The mean of 5-fold cross-validated NMI for clustering the Gasch stress conditions for specified minimum path lengths.

The structure of the 3M model for clustering the Gasch yeast stress conditions is presented in Figure 3. Figure 3 contains two tables where the right table is a heat map of the clustering confusion matrix with the known stress conditions on the top axis and the 3M cluster labels on the right axis. The numbers within each cell are the number of pathways for each stress condition that occur within each 3M cluster. The left table is a heat map of the pathway structure for each 3M component. The top axis shows the KEGG metabolic pathways, compounds and reactions, the bottom axis shows the genes. The number within each cell is probability of each gene within each 3M component. To improve the clarity of the display in Figure 3, all θ parameters less than 0.3 were removed and then only columns with more than one valid θ parameter were retained. The complete image is presented in Figure 1 of the Supplementary Material. From observation of the confusion matrix and the component similarities in Figure 3, we identify six related components with common structure. We now discuss each separately.

Fig. 3.
The 3M pathway clustering results for clustering yeast stress conditions. (A) Represents the cluster structure annotated by KEGG pathway, to compound, reaction, from compound on the top axis and gene on the bottom axis. (B) represents the confusion matrix ...

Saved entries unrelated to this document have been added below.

-- ==== Sys2Proof/Certificates/Slice0/Obligations.lean ====
section
/-!
DEFINITION. The statements for the provers. A docstring names the rule or the section that a statement formalises, and,
where it rests on a choice the spec marks as its own or on the model's, that choice.
-/

open Sys2Proof Sys2Proof.Machine

/-! ### Encoding and decoding -/

/-- 40_dispatch.md §2: when the bytes at the pc decode to a well-formed instruction, a step of a running machine is that
instruction's meaning in that state; the step adds nothing around it (the meaning moves the pc itself). -/
def Obligations.StepRunsDecodedInstruction : Prop :=
  ∀ (s : State) (i : Instr), s.status = .running → i.wellFormed = true →
    decodeFrom s.params.opcodes (byteAtPc s) = .ok i → step s = exec i s

/-- 40_dispatch.md §2, 30_encoding.md §1: when memory holds the encoding of an instruction at the pc, a step of a running machine
is that instruction's meaning, whatever its operand bytes are. Rests on the order of checks of 92_eei_decisions.md D6, D7 (operands
are fetched before they are checked). -/
def Obligations.StepRunsEncodedInstruction : Prop :=
  ∀ (s : State) (i : Instr), s.status = .running → s.params.opcodes.WellFormed →
    HoldsBytes s s.pc (encode s.params.opcodes i) → step s = exec i s

/-- 30_encoding.md §1, §4: decoding the encoding of an instruction gives the instruction, with every operand at every value, and
the bytes after it; under every opcode map whose ten values are distinct. -/
def Obligations.DecodeInvertsEncode : Prop :=
  ∀ (m : OpcodeMap) (i : Instr) (rest : List Byte), m.WellFormed →
    decode m (encode m i ++ rest) = .ok (i, rest)

/-- 30_encoding.md §1, §4: what decodes to an instruction is that instruction's encoding, so that no byte string but its encoding
stands for an instruction. -/
def Obligations.EncodeInvertsDecode : Prop :=
  ∀ (m : OpcodeMap) (bytes rest : List Byte) (i : Instr),
    decode m bytes = .ok (i, rest) → encode m i ++ rest = bytes

/-- 30_encoding.md R64: the length of an instruction is a function of its opcode byte alone, and is the width column of R66. -/
def Obligations.LengthFollowsOpcodeByte : Prop :=
  (∀ (m : OpcodeMap) (op : Byte) (xs ys xrest yrest : List Byte) (i j : Instr),
    decode m (op :: xs) = .ok (i, xrest) → decode m (op :: ys) = .ok (j, yrest) →
      mnemonicOf i = mnemonicOf j ∧
      (op :: xs).length = width (mnemonicOf i) + xrest.length ∧
      (op :: ys).length = width (mnemonicOf i) + yrest.length) ∧
  allMnemonics.map (fun n => (n, width n)) =
    [(.hlt, 1), (.ldi, 3), (.prn, 2), (.mul, 3), (.push, 2), (.pop, 2), (.cmp, 3), (.jmp, 2), (.jeq, 2), (.jne, 2)]

/-- 30_encoding.md §5: the decoder refuses an opcode byte, as unknown, exactly when it is none of the ten values of the map. -/
def Obligations.UnmappedOpcodesRefused : Prop :=
  ∀ (m : OpcodeMap) (op : Byte) (rest : List Byte),
    decode m (op :: rest) = .error (.unknownOpcode op) ↔ ∀ n, opcodeOf m n ≠ op

/-- 30_encoding.md §4, §6, 95_test_vectors.md: words written out from the encodings decode to the instructions they stand for. The bytes of
PUSH, POP, CMP, JMP, JEQ and JNE are the default of `OPCODE_MAP` (log entry 2). -/
def Obligations.WrittenWordsDecode : Prop :=
  decode defaultOpcodeMap [0b10000010, 0b00000000, 0b00001000] = .ok (.ldi 0 8, []) ∧
  decode defaultOpcodeMap [0b10100010, 0b00000000, 0b00000001] = .ok (.mul 0 1, []) ∧
  decode defaultOpcodeMap [0b01000111, 0b00000000, 0b00000001] = .ok (.prn 0, [0b00000001]) ∧
  decode defaultOpcodeMap [0b00000001] = .ok (.hlt, []) ∧
  decode defaultOpcodeMap [0x45, 0x02] = .ok (.push 2, []) ∧
  decode defaultOpcodeMap [0x46, 0x01] = .ok (.pop 1, []) ∧
  decode defaultOpcodeMap [0xA7, 0x03, 0x04] = .ok (.cmp 3 4, []) ∧
  decode defaultOpcodeMap [0x54, 0x02] = .ok (.jmp 2, []) ∧
  decode defaultOpcodeMap [0x55, 0x03] = .ok (.jeq 3, []) ∧
  decode defaultOpcodeMap [0x56, 0x03] = .ok (.jne 3, [])

/-- 30_encoding.md §4, §5: the default opcode map meets the constraint on `OPCODE_MAP`, and under it 246 byte values are illegal,
0x00 and 0xA0 among them. The default is the spec's, from general knowledge (log entry 2). -/
def Obligations.DefaultOpcodesDistinct : Prop :=
  defaultOpcodeMap.WellFormed ∧
  ((List.range 256).filter fun b => decodeOpcode defaultOpcodeMap (BitVec.ofNat 8 b) = none).length = 246 ∧
  decodeOpcode defaultOpcodeMap 0x00 = none ∧ decodeOpcode defaultOpcodeMap 0xA0 = none

/-! ### The ALU and the flags -/

/-- 41_alu.md R102: the MUL function writes the exact product's low 8 bits to `x[d]`; FL and everything else stay. -/
def Obligations.AluMulWraps : Prop :=
  ∀ (s : State) (d src : RegIndex), ∃ t, aluApply .mul d src s = .ok t ∧
    (reg d t).toNat = (reg d s).toNat * (reg src s).toNat % 256 ∧ SameRegsBut [d] s t ∧
    t.fl = s.fl ∧ t.pc = s.pc ∧ t.status = s.status ∧ t.output = s.output ∧ SameMem s t ∧ t.params = s.params

/-- 41_alu.md §1: the ADD function, which no opcode selects (92_eei_decisions.md D14), and the fault of an operation outside the
set: the UnsupportedOperation record names the pc and the operation. That it names no opcode is the model's reading (log entry 6). -/
def Obligations.AluAddAndUnsupported : Prop :=
  (∀ (s : State) (d src : RegIndex), ∃ t, aluApply .add d src s = .ok t ∧
    (reg d t).toNat = ((reg d s).toNat + (reg src s).toNat) % 256 ∧ SameRegsBut [d] s t ∧
    t.fl = s.fl ∧ t.pc = s.pc ∧ t.status = s.status ∧ t.output = s.output ∧ SameMem s t ∧ t.params = s.params) ∧
  (∀ (s : State) (d src : RegIndex) (name : String), ∃ f, aluApply (.other name) d src s = .error f ∧
    f.kind = .unsupportedOperation ∧ f.pc = s.pc ∧ f.detail = .operation name)

/-- 41_alu.md R103: the CMP function in mode EXCLUSIVE: G alone, L alone or E alone, by the unsigned values; the whole byte is
written and the old FL plays no part. -/
def Obligations.CompareExclusiveFlags : Prop :=
  ∀ (s : State) (d src : RegIndex), s.params.cmpMode = .exclusive →
    ∃ t, aluApply .cmp d src s = .ok t ∧
      t.fl = (if (reg d s).toNat > (reg src s).toNat then 0b00000010
        else if (reg d s).toNat < (reg src s).toNat then 0b00000100 else 0b00000001) ∧
      SameRegsBut [] s t ∧ t.pc = s.pc ∧ t.status = s.status ∧ t.output = s.output ∧ SameMem s t ∧ t.params = s.params
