/-- Settles O17: the comparison in the machine's mode is the one value written. -/
theorem cmpWritesFlags : Obligations.CmpWritesFlags := by
  unfold Obligations.CmpWritesFlags
  intro s a b
  exact ⟨_, exec_cmp_operandByte s a b, compareFlags_eq .., (sameRegsBut_setFl s _).advance .cmp,
    rfl, rfl, rfl, sameMem_of_mem_eq rfl, rfl⟩

/-- The bits of a byte below 8 end at bit 2. -/
theorem getLsbD_eq_false_of_lt {v : Byte} (hv : v.toNat < 8) {k : Nat} (hk : 3 ≤ k) : v.getLsbD k = false :=
  Nat.testBit_lt_two_pow (hv.trans_le (Nat.pow_le_pow_right Nat.two_pos hk))

/-- In mode EXCLUSIVE the three comparisons exclude each other, and each has its own value of FL. -/
theorem compareFlags_exclusive_cases (u v : Byte) :
    (u.toNat > v.toNat ∧ compareFlags .exclusive u v = 0b00000010) ∨
      (u.toNat < v.toNat ∧ compareFlags .exclusive u v = 0b00000100) ∨
      (u.toNat = v.toNat ∧ compareFlags .exclusive u v = 0b00000001) := by
  rw [compareFlags_exclusive]
  split_ifs with hgt hlt
  · exact .inl ⟨hgt, rfl⟩
  · exact .inr (.inl ⟨hlt, rfl⟩)
  · exact .inr (.inr ⟨by omega, rfl⟩)

/-- Settles O13, for each of the three comparisons by the value of FL that is its own. -/
theorem cmpSetsExactlyOneFlag : Obligations.CmpSetsExactlyOneFlag := by
  unfold Obligations.CmpSetsExactlyOneFlag
  intro s t a b hmode h
  cases (exec_cmp_operandByte s a b).symm.trans h
  rw [advance_fl, setFl_fl, hmode, ← BitVec.toNat_inj]
  obtain ⟨hgt, hfl⟩ | ⟨hlt, hfl⟩ | ⟨heq, hfl⟩ := compareFlags_exclusive_cases (reg a s) (reg b s) <;> rw [hfl]
  · exact ⟨by simp [hgt.ne'], by simp [hgt], by simp [hgt.le], fun k hk => getLsbD_eq_false_of_lt (by decide) hk, by decide⟩
  · exact ⟨by simp [hlt.ne], by simp [hlt.le], by simp [hlt], fun k hk => getLsbD_eq_false_of_lt (by decide) hk, by decide⟩
  · exact ⟨by simp [heq], by simp [heq], by simp [heq], fun k hk => getLsbD_eq_false_of_lt (by decide) hk, by decide⟩

/-! ### PRN and the jumps -/

/-- Settles O15: PRN writes the output alone and advances. -/
theorem prnEmitsRegister : Obligations.PrnEmitsRegister := by
  unfold Obligations.PrnEmitsRegister
  intro s r
  exact ⟨_, exec_prn_operandByte s r, rfl, fun _ _ => rfl, rfl, rfl, rfl, sameMem_of_mem_eq rfl, rfl⟩

/-- Settles O20: JMP writes the pc alone, with a byte. -/
theorem jmpLoadsPc : Obligations.JmpLoadsPc := by
  unfold Obligations.JmpLoadsPc
  intro s r
  exact ⟨_, exec_jmp_operandByte s r, rfl, (reg r s).isLt, fun _ _ => rfl, rfl, rfl, rfl, sameMem_of_mem_eq rfl, rfl⟩

/-- Bit 0 of FL is its parity. -/
theorem equalBit_eq_true {fl : Byte} : equalBit fl = true ↔ fl.toNat % 2 = 1 := by
  simp [equalBit, BitVec.getLsbD, Nat.testBit_zero]
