-- ==== Sys2Proof/Machine/System.lean ====
section
/-! DEFINITION. `NOP`, `RESET`, the reserved command codes, and the host operations that are no commands: register reads
and writes by number and reads through the result port (60_exceptions.md §7, 70_reset_and_hazards.md §1, R41, R44). -/

namespace Sys2Proof.Machine

/-- NOP (R280): nothing changes, not even `CAUSE`. -/
def execNop (s : State) : Host.Outcome State Fault Refusal := .next s

/-- RESET (R291): every element of `S` takes its reset value and the instance is bound to a fresh stream; what the host
still has to do and what it has read are not the block's. -/
def execReset (fresh : Bytes) (s : State) : Host.Outcome State Fault Refusal :=
  .next { State.reset with stream := fresh, inputs := s.inputs, result := s.result }

/-- A reserved command code (R281). -/
def reservedCommand (c : Cfg) (s : State) : State := refuse c .badCommand s

/-- RESERVED_CMD_6 (R281). -/
def execReservedCmd6 (s : State) : Host.Outcome State Fault Refusal := .next (reservedCommand Config.cfg s)

/-- RESERVED_CMD_7 (R281). -/
def execReservedCmd7 (s : State) : Host.Outcome State Fault Refusal := .next (reservedCommand Config.cfg s)

/-- RESERVED_CMD_8 (R281). -/
def execReservedCmd8 (s : State) : Host.Outcome State Fault Refusal := .next (reservedCommand Config.cfg s)

/-- RESERVED_CMD_9 (R281). -/
def execReservedCmd9 (s : State) : Host.Outcome State Fault Refusal := .next (reservedCommand Config.cfg s)

/-- RESERVED_CMD_10 (R281). -/
def execReservedCmd10 (s : State) : Host.Outcome State Fault Refusal := .next (reservedCommand Config.cfg s)

/-- RESERVED_CMD_11 (R281). -/
def execReservedCmd11 (s : State) : Host.Outcome State Fault Refusal := .next (reservedCommand Config.cfg s)

/-- RESERVED_CMD_12 (R281). -/
def execReservedCmd12 (s : State) : Host.Outcome State Fault Refusal := .next (reservedCommand Config.cfg s)

/-- RESERVED_CMD_13 (R281). -/
def execReservedCmd13 (s : State) : Host.Outcome State Fault Refusal := .next (reservedCommand Config.cfg s)

/-- RESERVED_CMD_14 (R281). -/
def execReservedCmd14 (s : State) : Host.Outcome State Fault Refusal := .next (reservedCommand Config.cfg s)

/-! ## Host operations -/

/-- `CsrRead(n)`: the value goes to the host, nothing else changes (R41, R282). -/
def csrRead (c : Cfg) (n : Nat) (s : State) : State := { s with result := .word (s.csr c n) }

/-- `CsrWrite(n, v)`: only register 0 is writable, and only in `IDLE` or `DONE`; every other write is ignored (R30, R41). -/
def csrWrite (n : Nat) (v : BitVec 32) (s : State) : State :=
  if n = 0 ∧ s.phase.waiting = false then { s with cfg := cfgWritable v } else s

/-- May the host read this register now (R44)? The regions of a frame being read are readable once consumed. -/
def readable (s : State) : ResultReg → Bool
  | .hType => s.hdrValid | .hToff => s.hdrValid | .hCreator => s.hdrValid
  | .hDest => s.hdrValid | .hSeq => s.hdrValid | .hSeries => s.hdrValid
  | .tKeyid => s.decoded | .tAuthsz => s.decoded | .tAuthval => s.decoded | .tCksum => s.decoded
  | .variant => s.decoded
  | .skipList => true
  | .hdrBuf => s.rawValid || s.phase == .wBody || s.phase == .wTr1 || s.phase == .wTr2
  | .bodyBuf => s.rawValid || s.phase == .wTr1 || s.phase == .wTr2
  | .tr1Buf => s.rawValid || s.phase == .wTr2
  | .tr2Buf => s.rawValid
  | .txBuf => s.txValid
  | .sampleRateHz _ => s.decoded
  | .endTime _ => s.decoded

/-- The subframe at a place of `V`, if `V` is a Data record that has one (R231). What a host reads of the derived fields
at any other place the spec does not say: no value (DESIGN CHOICE, log 31). -/
def subframeAt (s : State) (place : Nat) : Option ChannelSubframe :=
  match s.v with
  | .data d => d.subframes[place]?
  | _ => none

/-- The first `n` bytes of a buffer as a host value. -/
def bufferValue (m : Memory) (n : Nat) : Option HostValue := (Memory.load m 0 n).map .bytes

/-- What a readable register delivers; `none` where a byte has no value. A derived field (R245, R246) read at a place where
`V` holds no subframe delivers no value and does not fault (DESIGN CHOICE, log 31). -/
def resultValue (c : Cfg) (s : State) : ResultReg → Option HostValue
  | .hType => some (.word s.hType)
  | .hToff => some (.word s.hToff)
  | .hCreator => some (.bytes s.hCreator)
  | .hDest => some (.bytes s.hDest)
  | .hSeq => some (.long s.hSeq)
  | .hSeries => some (.word s.hSeries)
  | .tKeyid => some (.word s.tKeyid)
  | .tAuthsz => some (.word s.tAuthsz)
  | .tAuthval => some (.bytes s.tAuthval)
  | .tCksum => some (.long s.tCksum)
  | .variant => some (.variant s.v)
  | .skipList => some (.skips s.skipList)
  | .hdrBuf => bufferValue s.hdrBuf hlen
  | .bodyBuf => bufferValue s.bodyBuf s.bodyLen
  | .tr1Buf => bufferValue s.tr1Buf tr1Len
  | .tr2Buf => bufferValue s.tr2Buf s.tr2Len
  | .txBuf => bufferValue s.txBuf s.txLen
  | .sampleRateHz place => some (.rational ((subframeAt s place).bind sampleRateHz))
  | .endTime place => some (.rational ((subframeAt s place).bind (endTime c)))

/-- A host read through the result port: an invalid register faults, it never reads zero or a stale frame (R44). The read
of `TXBUF` is also how the transport takes the encoder's bytes, and changes nothing of the block (R39; DESIGN CHOICE,
log 32). -/
def readResult (c : Cfg) (r : ResultReg) (s : State) : Host.Outcome State Fault Refusal :=
  if readable s r then
    match resultValue c s r with
    | some x => .next { s with result := x }
    | none => .fault .byteWithoutValue
  else .fault (.invalidRead r)

end Sys2Proof.Machine
end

3.1.1 (M1, M2, M3): Heat shock, hypo-osmotic shock, DTT, amino-acid starvation, diamide

The stress conditions of heat shock, hypo-osmotic shock, dithiothreitol (DTT), amino-acid starvation and diamide are grouped together as they share common components across starch and sucrose metabolism, fructose and mannose metabolism and the pentose phosphate pathway. The main common reaction path is from C00267 (α-d-glucose) to C00018 (pyridoxal phosphate) through C00794 (Sorbitol), C00095 (d-fructose), C05345 (β-d-fructose 6-phosphate) and C00118 (glyceraldehyde 3-phosphate). Despite this large common element, 3M is able to distinguish three sub-clusters, which group DTT with amino acid starvation, hypo-osmotic stress with heat shock and lastly diamide exposure. These pathway differences occur mainly within starch and sucrose metabolism.

The (DTT, amino acid starvation) (M1) cluster is defined by a edge from α-d-glucose to C00103 (d-glucose 1-phosphate) by the YPR184W gene. YPR184W is induced by Gcn4p, which is a key regulator expressed during amino acid starvation in yeast (Natarajan et al., 2001). Gcn4p is also known to regulate genes relating to the unfolded protein response initiated by DTT exposure (Patil et al., 2004). Therefore, the similarity between the DTT and amino acid starvation stress responses is likely due to Gcn4p regulation.

The diamide response (M2) has considerable overlap with both M1 and M3 but includes key components that allow it to be clustered separately. The similarity between diamide, heat shock, DTT agrees with observation by Gasch et al. (2000). The unique component of the diamide response is largely defined by the conversion from C00369 (starch) to C00267 (alpha-d-Glucose) by YPR184W. YPR184W can be regulated by the Yap1p gene (Garcia et al., 2009) which is known to be activated during diamide exposure (Kuge et al., 2001).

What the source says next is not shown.